Waymo temporarily suspended robotaxi operations across multiple US cities after its cars continued to struggle in heavy rain and flooded roads, even after an earlier software patch was rolled out to the full fleet.

In Atlanta, the change followed a patch that Waymo had pushed to its entire fleet less than two weeks earlier; the patch did not prevent cars from getting stuck when conditions worsened.

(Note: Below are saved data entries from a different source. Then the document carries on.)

/-- A reply stands over the request's own symbols (R149): the same length, tag and place, the target slot as responder slot, the
result code, the reply data and zeros after it, and the check of it all. -/
def State.replied (target tag : Byte) (operands : List Byte) (result : Byte) (data : List Byte) (s : State) : State :=
  let reply : WireRecord :=
    { kind := .reply, fixed1 := target, fixed2 := tag, fixed3 := result
      payload := data ++ List.replicate (operands.length - data.length) 0#8 }
  { s with delay := reply.symbols.reverse ++ s.delay.drop (operands.length + 7) }

/-- Some pending factor has a level at or above the threshold (R132). -/
def reaches (flags : PerFactor Bool) (levels : PerFactor Nat) (threshold : Nat) : Bool :=
  (flags.trip && decide (threshold ≤ levels.trip)) || (flags.stale && decide (threshold ≤ levels.stale)) ||
    (flags.link && decide (threshold ≤ levels.link)) || (flags.qfull && decide (threshold ≤ levels.qfull)) ||
    (flags.slot && decide (threshold ≤ levels.slot)) || (flags.isol && decide (threshold ≤ levels.isol)) ||
    (flags.opdone && decide (threshold ≤ levels.opdone))

/-- The factor set's byte (R190): bit k for the factor with code k, bit 7 for ALERTn. -/
def factorByte (flags : PerFactor Bool) (alertn : Bool) : Byte :=
  let bit := fun (b : Bool) (k : Nat) => if b then 2 ^ k else 0
  BitVec.ofNat 8 (bit flags.trip 0 + bit flags.stale 1 + bit flags.link 2 + bit flags.qfull 3 + bit flags.slot 4 +
    bit flags.isol 5 + bit flags.opdone 6 + bit alertn 7)

/-- The last-operation result that an end leaves, from the fields of the operation that ran (R170); kept when none ran. -/
def resultOf (slot : OperationSlot) (cause : EndCause) (before : LastResult) : LastResult :=
  match slot with
  | .idle => before
  | .capture c =>
    { kind := .capture, cause := cause, byte1 := BitVec.ofNat 8 c.matched, byte2 := BitVec.ofNat 8 c.lost
      byte3 := BitVec.ofNat 8 c.stored }
  | .trial t =>
    { kind := .trial, cause := cause, byte1 := BitVec.ofNat 8 t.entry, byte2 := BitVec.ofNat 8 t.counted
      byte3 := BitVec.ofNat 8 t.limit }

/-- The entry a trial's end leaves (R63): LOADED, CONFORMING, run 0, recovered clear, previous value absent, and these results. -/
def offTrial (results : Option TrialResults) (e : Entry) : Entry :=
  { e with
    state := .loaded
    live := { e.live with condition := .conforming, recovered := false, run := 0, previous := none, trial := results } }
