-- ==== Sys2Proof/Laws/State.lean ====
section
/-! SUPPORT. What each operation over State leaves unchanged: one lemma per operation, its parts simp rules. No later proof unfolds a
record update to know a field it does not touch. -/

namespace Sys2Proof.Machine

/-! ### The blocks by themselves -/

@[simp] theorem AlertUnit.settle_frame (a : AlertUnit) :
    a.settle.flags = a.flags ∧ a.settle.levels = a.levels ∧ a.settle.threshold = a.threshold ∧
      a.settle.noticeEnable = a.noticeEnable ∧ a.settle.noticeWaiting = a.noticeWaiting ∧
      a.settle.noticeCause = a.noticeCause ∧ a.settle.noticeRun = a.noticeRun ∧ a.settle.alertn = a.asserts :=
  ⟨rfl, rfl, rfl, rfl, rfl, rfl, rfl, rfl⟩

@[simp] theorem AlertUnit.rise_frame (f : Factor) (a : AlertUnit) :
    (a.rise f).flags = a.flags ∧ (a.rise f).levels = a.levels ∧ (a.rise f).threshold = a.threshold ∧
      (a.rise f).noticeEnable = a.noticeEnable ∧ (a.rise f).noticeRun = a.noticeRun ∧ (a.rise f).alertn = a.alertn := by
  unfold AlertUnit.rise; split <;> simp

@[simp] theorem AlertUnit.raise_frame (f : Factor) (a : AlertUnit) :
    (a.raise f).levels = a.levels ∧ (a.raise f).threshold = a.threshold ∧ (a.raise f).noticeEnable = a.noticeEnable ∧
      (a.raise f).noticeRun = a.noticeRun := by
  unfold AlertUnit.raise; split <;> simp

@[simp] theorem AlertUnit.clear_frame (f : Factor) (a : AlertUnit) :
    (a.clear f).levels = a.levels ∧ (a.clear f).threshold = a.threshold ∧ (a.clear f).noticeEnable = a.noticeEnable ∧
      (a.clear f).noticeRun = a.noticeRun ∧ (a.clear f).noticeWaiting = a.noticeWaiting ∧
      (a.clear f).noticeCause = a.noticeCause ∧ (a.clear f).flags = a.flags.set f false := by
  simp [AlertUnit.clear]

@[simp] theorem OperationUnit.finish_frame (r : LastResult) (o : OperationUnit) :
    (o.finish r).slot = .idle ∧ (o.finish r).pendingAbort = .none ∧ (o.finish r).last = r ∧ (o.finish r).fifo = o.fifo :=
  ⟨rfl, rfl, rfl, rfl⟩

@[simp] theorem Link.toAcquire_frame (l : Link) :
    l.toAcquire.state = .acquire ∧ l.toAcquire.cleanCount = 0 ∧ l.toAcquire.mode = l.mode ∧
      l.toAcquire.pendingMode = l.pendingMode ∧ l.toAcquire.heldCount = l.heldCount ∧
      l.toAcquire.bypassClosed = l.bypassClosed ∧ l.toAcquire.draining = l.draining ∧ l.toAcquire.drainTa = l.drainTa :=
  ⟨rfl, rfl, rfl, rfl, rfl, rfl, rfl, rfl⟩

@[simp] theorem Link.stray_frame (l : Link) :
    l.stray.mode = l.mode ∧ l.stray.pendingMode = l.pendingMode ∧ l.stray.heldCount = l.heldCount ∧
      l.stray.bypassClosed = l.bypassClosed ∧ l.stray.draining = l.draining ∧ l.stray.drainTa = l.drainTa ∧
      l.stray.state.inPath = l.state.inPath := by
  unfold Link.stray; split <;> simp_all [LinkState.inPath]

@[simp] theorem Link.applyPending_frame (idle : Bool) (l : Link) :
    (l.applyPending idle).pendingMode = .none ∧ (l.applyPending idle).state.inPath = l.state.inPath ∧
      (l.applyPending idle).cleanCount = l.cleanCount ∧ (l.applyPending idle).bypassClosed = l.bypassClosed ∧
      (l.applyPending idle).draining = l.draining ∧ (l.applyPending idle).drainTa = l.drainTa := by
  unfold Link.applyPending Link.applyMode Link.applyBypass
  repeat' split
  all_goals simp_all [LinkState.inPath]

@[simp] theorem Link.countClean_frame (clean : Bool) (l : Link) :
    (l.countClean clean).mode = l.mode ∧ (l.countClean clean).pendingMode = l.pendingMode ∧
      (l.countClean clean).heldCount = l.heldCount ∧ (l.countClean clean).bypassClosed = l.bypassClosed ∧
      (l.countClean clean).draining = l.draining ∧ (l.countClean clean).drainTa = l.drainTa := by
  unfold Link.countClean; repeat' split
  all_goals simp

@[simp] theorem Link.countHeld_frame (l : Link) :
    l.countHeld.mode = l.mode ∧ l.countHeld.pendingMode = l.pendingMode ∧ l.countHeld.bypassClosed = l.bypassClosed ∧
      l.countHeld.draining = l.draining ∧ l.countHeld.drainTa = l.drainTa := by
  unfold Link.countHeld; repeat' split
  all_goals simp

@[simp] theorem Link.loseSignal_frame (wasOpen : Bool) (l : Link) :
    (l.loseSignal wasOpen).mode = l.mode ∧ (l.loseSignal wasOpen).pendingMode = l.pendingMode ∧
      (l.loseSignal wasOpen).heldCount = l.heldCount ∧ (l.loseSignal wasOpen).bypassClosed = l.bypassClosed := by
  unfold Link.loseSignal Link.beginDrain; split <;> simp

@[simp] theorem Framer.hear_frame (f : Framer) :
    f.hear.position = f.position ∧ f.hear.slotCount = f.slotCount ∧ f.hear.flags = f.flags ∧ f.hear.sequence = f.sequence ∧
      f.hear.statusBytes = f.statusBytes ∧ f.hear.trainFaulted = f.trainFaulted ∧ f.hear.strayReported = f.strayReported ∧
      f.hear.signal = .present ∧ f.hear.silence = 0 :=
  ⟨rfl, rfl, rfl, rfl, rfl, rfl, rfl, rfl, rfl⟩

@[simp] theorem Framer.closed_frame (f : Framer) :
    f.closed.position = .outside ∧ f.closed.symbolCount = 0 ∧ f.closed.sequence = f.sequence ∧
      f.closed.trainFaulted = f.trainFaulted ∧ f.closed.signal = f.signal ∧ f.closed.silence = f.silence :=
  ⟨rfl, rfl, rfl, rfl, rfl, rfl⟩

@[simp] theorem Framer.opened_frame (f : Framer) :
    f.opened.position = .header 1 ∧ f.opened.symbolCount = 1 ∧ f.opened.sequence = 0#8 ∧ f.opened.statusBytes = [] ∧
      f.opened.trainFaulted = false ∧ f.opened.strayReported = false ∧ f.opened.signal = f.signal ∧
      f.opened.silence = f.silence :=
  ⟨rfl, rfl, rfl, rfl, rfl, rfl, rfl, rfl⟩

@[simp] theorem Framer.takeHeaderByte_frame (due : Nat) (b : Byte) (f : Framer) :
    (f.takeHeaderByte due b).statusBytes = f.statusBytes ∧ (f.takeHeaderByte due b).symbolCount = f.symbolCount ∧
      (f.takeHeaderByte due b).trainFaulted = f.trainFaulted ∧ (f.takeHeaderByte due b).strayReported = f.strayReported ∧
      (f.takeHeaderByte due b).signal = f.signal ∧ (f.takeHeaderByte due b).silence = f.silence := by
  unfold Framer.takeHeaderByte; repeat' split
  all_goals simp
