theorem State.tableLawful.arrive {s : State} (h : s.tableLawful) (x : LineSymbol) : (s.arrive x).tableLawful := by
  unfold State.arrive
  split
  · have hm : State.tableLawful { (s.moveLine x) with framer := s.framer.hear } := h.frame (by simp)
    unfold State.hearSymbol State.takeArrival
    exact (hm.takeSymbol x.taken).limitIfDue.frame (by simp)
  · exact h.frame (by simp)

theorem State.tableLawful.arriveAll {s : State} (h : s.tableLawful) (xs : List LineSymbol) : (s.arriveAll xs).tableLawful := by
  induction xs generalizing s with
  | nil => exact h
  | cons x xs ih => exact ih (h.arrive x)

theorem State.tableLawful.arriveRequest {s : State} (h : s.tableLawful) (q : Request) : (s.arriveRequest q).tableLawful :=
  State.tableLawful.arriveAll (h.frame (by simp)) _

theorem State.tableLawful.fallSilent {s : State} (h : s.tableLawful) : s.fallSilent.tableLawful := by
  have hd : (if s.link.draining = true then s.finishDrain else s).tableLawful := by
    split
    · exact h.frame (by simp)
    · exact h
  unfold State.fallSilent
  dsimp only
  generalize (if s.link.draining = true then s.finishDrain else s) = u at hd ⊢
  split
  · split
    · exact hd.declareLoss
    · exact hd
  · exact h

theorem State.tableLawful.occur {s : State} (h : s.tableLawful) (o : Occasion) : (s.occur o).tableLawful := by
  cases o with
  | arrival x => exact h.arrive x
  | silence => exact h.fallSilent

theorem State.tableLawful.countSilence {s : State} (h : s.tableLawful) : s.countSilence.tableLawful := by
  unfold State.countSilence
  split
  · split
    · exact h
    · exact h.declareLoss
  · exact h

theorem State.tableLawful.symbolTime {s : State} (h : s.tableLawful) : s.symbolTime.tableLawful := by
  have hd : (if s.link.draining = true then s.drainTick else s).tableLawful := by
    split
    · exact h.frame (by simp)
    · exact h
  unfold State.symbolTime
  split
  · exact hd.countSilence
  · exact h

/-- A step named by what comes about is its event, or nothing (log 1). -/
theorem State.tableLawful.comesAbout {s t : State} (h : s.tableLawful) {named : State → State → Bool} {event : State → State}
    (he : ∀ u : State, u.tableLawful → (event u).tableLawful) (hs : s.comesAbout named event = .next t) : t.tableLawful := by
  have hq : s.quiet.tableLawful := h.frame (by simp)
  unfold State.comesAbout at hs
  dsimp only at hs
  split at hs <;> obtain rfl := Host.Outcome.next.inj hs
  · exact he _ hq
  · exact hq

/-- The blocks at their reset values (R68, R184). -/
theorem State.resetBlocks_tableLawful (s : State) : s.resetBlocks.tableLawful :=
  State.tableLawful_of_empty rfl rfl rfl (Nat.zero_le _)

/-- Every command keeps the law: a request is the arrival of its symbols, the others are arrivals, silences and resets. -/
theorem exec_tableLawful {c : Instr} {s t : State} (h : s.tableLawful) (hs : exec c s = .next t) : t.tableLawful := by
  have hq : s.quiet.tableLawful := h.frame (by simp)
  cases hc : requestOf c with
  | some q =>
    rw [exec_request hc] at hs
    obtain rfl := Host.Outcome.next.inj hs
    exact h.arriveRequest q
  | none =>
    cases c
    case powerOn =>
      obtain rfl := Host.Outcome.next.inj hs
      exact s.quiet.resetBlocks_tableLawful.frame ⟨rfl, rfl, rfl, rfl⟩
    case resetnAssert =>
      obtain rfl := Host.Outcome.next.inj hs
      have hb : (if s.powered = true then s.quiet.resetBlocks else s.quiet).tableLawful := by
        split
        · exact s.quiet.resetBlocks_tableLawful
        · exact hq
      exact hb.frame ⟨rfl, rfl, rfl, rfl⟩
    case resetnRelease =>
      simp only [exec, execResetnRelease] at hs
      split at hs <;> obtain rfl := Host.Outcome.next.inj hs
      · exact hq
      · exact hq.frame ⟨rfl, rfl, rfl, rfl⟩
    case symbolArrival x =>
      obtain rfl := Host.Outcome.next.inj hs
      exact hq.arrive x
    case lossOfSignal =>
      obtain rfl := Host.Outcome.next.inj hs
      exact hq.fallSilent
    case drainEnd =>
      obtain rfl := Host.Outcome.next.inj hs
      split
      · exact hq.frame (by simp)
      · exact hq
    case dataRecordCompletion =>
      obtain rfl := Host.Outcome.next.inj hs
      exact hq.arriveAll _
    case powerLoss =>
      obtain rfl := Host.Outcome.next.inj hs
      exact hq.frame ⟨rfl, rfl, rfl, rfl⟩
    case trainLimitBreak | joinWaitEntry | leavingThePath | noticePlacement =>
      simp only [exec, execTrainLimitBreak, execJoinWaitEntry, execLeavingThePath, execNoticePlacement] at hs
      exact h.comesAbout (fun u hu => hu.arrive _) hs
    case heldCountExpiry | periodExpiry | stale | captureTimeout | trialDone =>
      simp only [exec, execHeldCountExpiry, execPeriodExpiry, execStale, execCaptureTimeout, execTrialDone,
        State.comesAboutAtEnd] at hs
      exact h.comesAbout (fun u hu => hu.occur _) hs
    all_goals cases hc

/-- Settles O59: the law of the table is kept by every operation of the blocks, and a step is made of those. -/
theorem everyStepKeepsTheTableLawful : Obligations.EveryStepKeepsTheTableLawful := by
  unfold Obligations.EveryStepKeepsTheTableLawful
  intro s t h hs
  unfold step at hs
  split at hs
  · obtain rfl := Host.Outcome.next.inj hs
    exact State.tableLawful.symbolTime (h.frame (by simp))
  next c rest _ =>
    have hp : State.tableLawful { s with pending := rest } := h
    exact exec_tableLawful hp hs

end Sys2Proof.Machine
end

section
/-! PROOF. The two requests that take an entry out of use, DISARM and FREE, by the entry's state (R60, R61, R162, R163). -/

namespace Sys2Proof.Machine

/-- A request whose address names an entry comes to its effect on that entry (R65). -/
theorem withEntry_some {ops : List Byte} {s : State} {f : Nat → Response} {i : Nat}
    (h : s.resolve (operand ops 0) = some i) : withEntry ops s f = f i := by
  rw [withEntry, h]

/-- The state after an update, in the words of the statements. -/
theorem State.updateEntry_eq_set (s : State) (i : Nat) (f : Entry → Entry) :
    s.updateEntry i f = { s with table := { s.table with entries := s.table.entries.set i (f (s.entry i)) } } := by
  rw [State.updateEntry, modify_getD]; rfl

/-- A request that answers with the reply data of ARM (R161): its result, the index, and the entry's state in the part it leaves. -/
theorem entryAnswered {target tag code : Byte} {ops : List Byte} {s t : State} (k : RequestKind)
    (hk : requestKind code = some k) (ha : s.addressed target ops) (hmin : k.minimum ≤ ops.length) (hlen : 2 ≤ ops.length)
    {i : Nat} {result : Result} {st : EntryState}
    (hr : k.carryOut ops (s.afterRequest target tag code ops) = { result := result, data := entryReply i t, state := t })
    (hst : (t.entry i).state = st) :
    Host.Outcome.next (s.arriveRequest ⟨target, tag, code, ops⟩) =
      (Host.Outcome.next (t.replied target tag ops (byteOf result.code) [BitVec.ofNat 8 i, byteOf st.code]) :
        Host.Outcome State Fault Refusal) :=
  answered k hk ha hmin hr hlen (by rw [entryReply, hst]; rfl)

/-- DISARM on entry i, by the entry's state (R60). -/
theorem reqDisarm_byState {ops : List Byte} {s : State} {i : Nat} (h : s.resolve (operand ops 0) = some i) :
    ((s.entry i).state = .free → reqDisarm ops s = refuseEntry .empty i s) ∧
      ((s.entry i).state = .trial → reqDisarm ops s = refuseEntry .entryBusy i s) ∧
      ((s.entry i).state = .loaded → reqDisarm ops s = acceptEntry i s) ∧
      ((s.entry i).state = .armed → reqDisarm ops s = acceptEntry i (s.updateEntry i Entry.disarm)) := by
  refine ⟨?_, ?_, ?_, ?_⟩ <;> intro hs <;> simp only [reqDisarm, withEntry_some h, hs]

/-- FREE on entry i, by the entry's state (R61). -/
theorem reqFree_byState {ops : List Byte} {s : State} {i : Nat} (h : s.resolve (operand ops 0) = some i) :
    ((s.entry i).state = .free → reqFree ops s = acceptEntry i s) ∧
      ((s.entry i).state = .trial → reqFree ops s = refuseEntry .entryBusy i s) ∧
      ((s.entry i).state = .armed → reqFree ops s = refuseEntry .entryBusy i s) ∧
      ((s.entry i).state = .loaded → reqFree ops s = acceptEntry i (s.updateEntry i fun _ => Entry.empty)) := by
  refine ⟨?_, ?_, ?_, ?_⟩ <;> intro hs <;> simp only [reqFree, withEntry_some h, hs]

/-- Settles O14: by the entry's state, the four rows of DISARM's table. -/
theorem disarmTakesAnArmedEntryOut : Obligations.DisarmTakesAnArmedEntryOut := by
  unfold Obligations.DisarmTakesAnArmedEntryOut
  intro target tag address rest s i operands e after answers ha hlen hres hi
  obtain ⟨hfree, htrial, hloaded, harmed⟩ := reqDisarm_byState (ops := operands) (s := after) hres
  have answer {t : State} (result : Result) (st : EntryState)
      (hr : reqDisarm operands after = { result := result, data := entryReply i t, state := t })
      (hst : (t.entry i).state = st) : answers t (byteOf result.code) (byteOf st.code) :=
    entryAnswered .disarm rfl ha hlen hlen hr hst
  refine ⟨fun hs => ?_, fun hs => ?_, fun hs => ?_, fun hs => ?_⟩
  · exact answer .empty .free (hfree hs) hs
  · exact answer .entryBusy .trial (htrial hs) hs
  · exact answer .ok .loaded (hloaded hs) hs
  · have hans := answer .ok .loaded (harmed hs) (congrArg Entry.state (after.entry_updateEntry i Entry.disarm hi))
    rw [State.updateEntry_eq_set] at hans
    exact hans

/-- Settles O15: by the entry's state, the four rows of FREE's table. -/
theorem freeEmptiesALoadedEntry : Obligations.FreeEmptiesALoadedEntry := by
  unfold Obligations.FreeEmptiesALoadedEntry
  intro target tag address rest s i operands e after answers ha hlen hres hi
  obtain ⟨hfree, htrial, harmed, hloaded⟩ := reqFree_byState (ops := operands) (s := after) hres
  have answer {t : State} (result : Result) (st : EntryState)
      (hr : reqFree operands after = { result := result, data := entryReply i t, state := t })
      (hst : (t.entry i).state = st) : answers t (byteOf result.code) (byteOf st.code) :=
    entryAnswered .free rfl ha hlen hlen hr hst
  refine ⟨fun hs => ?_, fun hs => ?_, fun hs => ?_, fun hs => ?_⟩
  · exact answer .ok .free (hfree hs) hs
  · exact answer .entryBusy .trial (htrial hs) hs
  · exact answer .entryBusy .armed (harmed hs) hs
  · have hans := answer .ok .free (hloaded hs) (congrArg Entry.state (after.entry_updateEntry i (fun _ => Entry.empty) hi))
    rw [State.updateEntry_eq_set] at hans
    exact hans

end Sys2Proof.Machine
end

section
/-! PROOF. A data record that meets a part in OBSERVE, in a FREEZE train or bypassed goes through as it came (R28, R106, R122). -/

namespace Sys2Proof.Machine

/-! ### In the path -/

/-- A judged record passes in OBSERVE, whatever its entry's reaction (R106). -/
theorem State.react_observe {s : State} (h : s.link.mode = .observe) (o : Outcome) (d : DataRecord) : s.react o d = s := by
  have hf : s.fate o = .pass := by simp [State.fate, h]
  rw [State.react, hf]
  rfl

/-- The completion of a data record leaves the Delay Line alone in a FREEZE train and in OBSERVE (R106, R122). -/
theorem State.completeData_delay {s : State} (h : s.link.mode = .observe ∨ s.framer.freezeFlag = true) (d : DataRecord) :
    (s.completeData d).delay = s.delay := by
  unfold State.completeData
  dsimp only
  split
  · split
    · simp
    next hf =>
      have hm : s.link.mode = .observe := h.resolve_right (by simpa using hf)
      rw [State.react_observe (by simpa using hm)]
      simp
  · rfl

/-- The body of a readable train has the header's FREEZE flag in force (R6). -/
theorem Framer.freezeFlag_body {f : Framer} (h : f.position = .body) : f.freezeFlag = f.flags.getLsbD 1 := by
  simp [Framer.freezeFlag, Framer.readable, h]

/-! ### Bypassed -/

section

/-- The part stands outside the path, with all that a record could move in it as in o (R28). -/
structure State.AsideAs (o s : State) : Prop where
  outOfPath : s.inPath = false
  table : s.table = o.table
  queue : s.queue = o.queue
  op : s.op = o.op
  reaction : s.reaction = o.reaction

variable {o s t : State}

/-- What moves none of these parts leaves the part aside. -/
theorem State.AsideAs.frame (h : o.AsideAs s)
    (ht : t.link.state.inPath = s.link.state.inPath ∧ t.table = s.table ∧ t.queue = s.queue ∧ t.op = s.op ∧
      t.reaction = s.reaction) : o.AsideAs t := by
  obtain ⟨hi, htab, hq, hop, hr⟩ := ht
  exact ⟨hi.trans h.outOfPath, htab.trans h.table, hq.trans h.queue, hop.trans h.op, hr.trans h.reaction⟩

/-- Causes 1 to 4 go unreported outside the path (R22). -/
theorem State.AsideAs.reportInPath_eq (h : o.AsideAs s) (cause : Nat) : s.reportInPath cause = s := by
  simp [State.reportInPath, h.outOfPath]

theorem Link.countClean_outside {l : Link} (h : l.state.inPath = false) (clean : Bool) :
    (l.countClean clean).state.inPath = false := by
  unfold Link.countClean
  split
  · split
    · rfl
    · exact h
  · exact h

theorem Link.countHeld_outside {l : Link} (h : l.state.inPath = false) : l.countHeld.state.inPath = false := by
  unfold Link.countHeld
  split
  · exact h
  split
  · rfl
  · exact h
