-- ==== Sys2Proof/Decode.lean ====
section
/-!
DEFINITION. The words of the table of operations. The table gives no row any bits, so that no word spells a command.
-/

namespace Sys2Proof

/-- The command that a word spells by the table's bits: none. -/
def decodeTableWord (_nbits _w : Nat) : Option Instr := none

end Sys2Proof
end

As a result, Waymo shut down service in five cities and later expanded pauses further, including a move to halt service on freeways as robotaxis encountered difficulty in construction zones.

The pattern across the reports is consistent: Waymo detected that the deployed software changes were not adequately handling real-world flood and congestion scenarios, so it pulled service to limit safety risk and investigate.

What this means for driverless rollout

  • Software updates aren’t enough on edge cases: flood conditions and rapidly changing road layouts appear to be difficult to cover with a single fleet-wide update.
  • City-by-city pauses reduce exposure while debugging: Waymo’s approach suggests it is using localized shutdowns to control risk while improving perception and routing behavior.
  • Construction and weather interact: the freeway-related suspension points to scenarios where road work and complex traffic patterns may compound the challenge.

For riders, these pauses translate into interrupted service. For the broader industry, the episode is a reminder that autonomy deployments depend on continuous validation under harsh and variable conditions—not just improvements in controlled testing.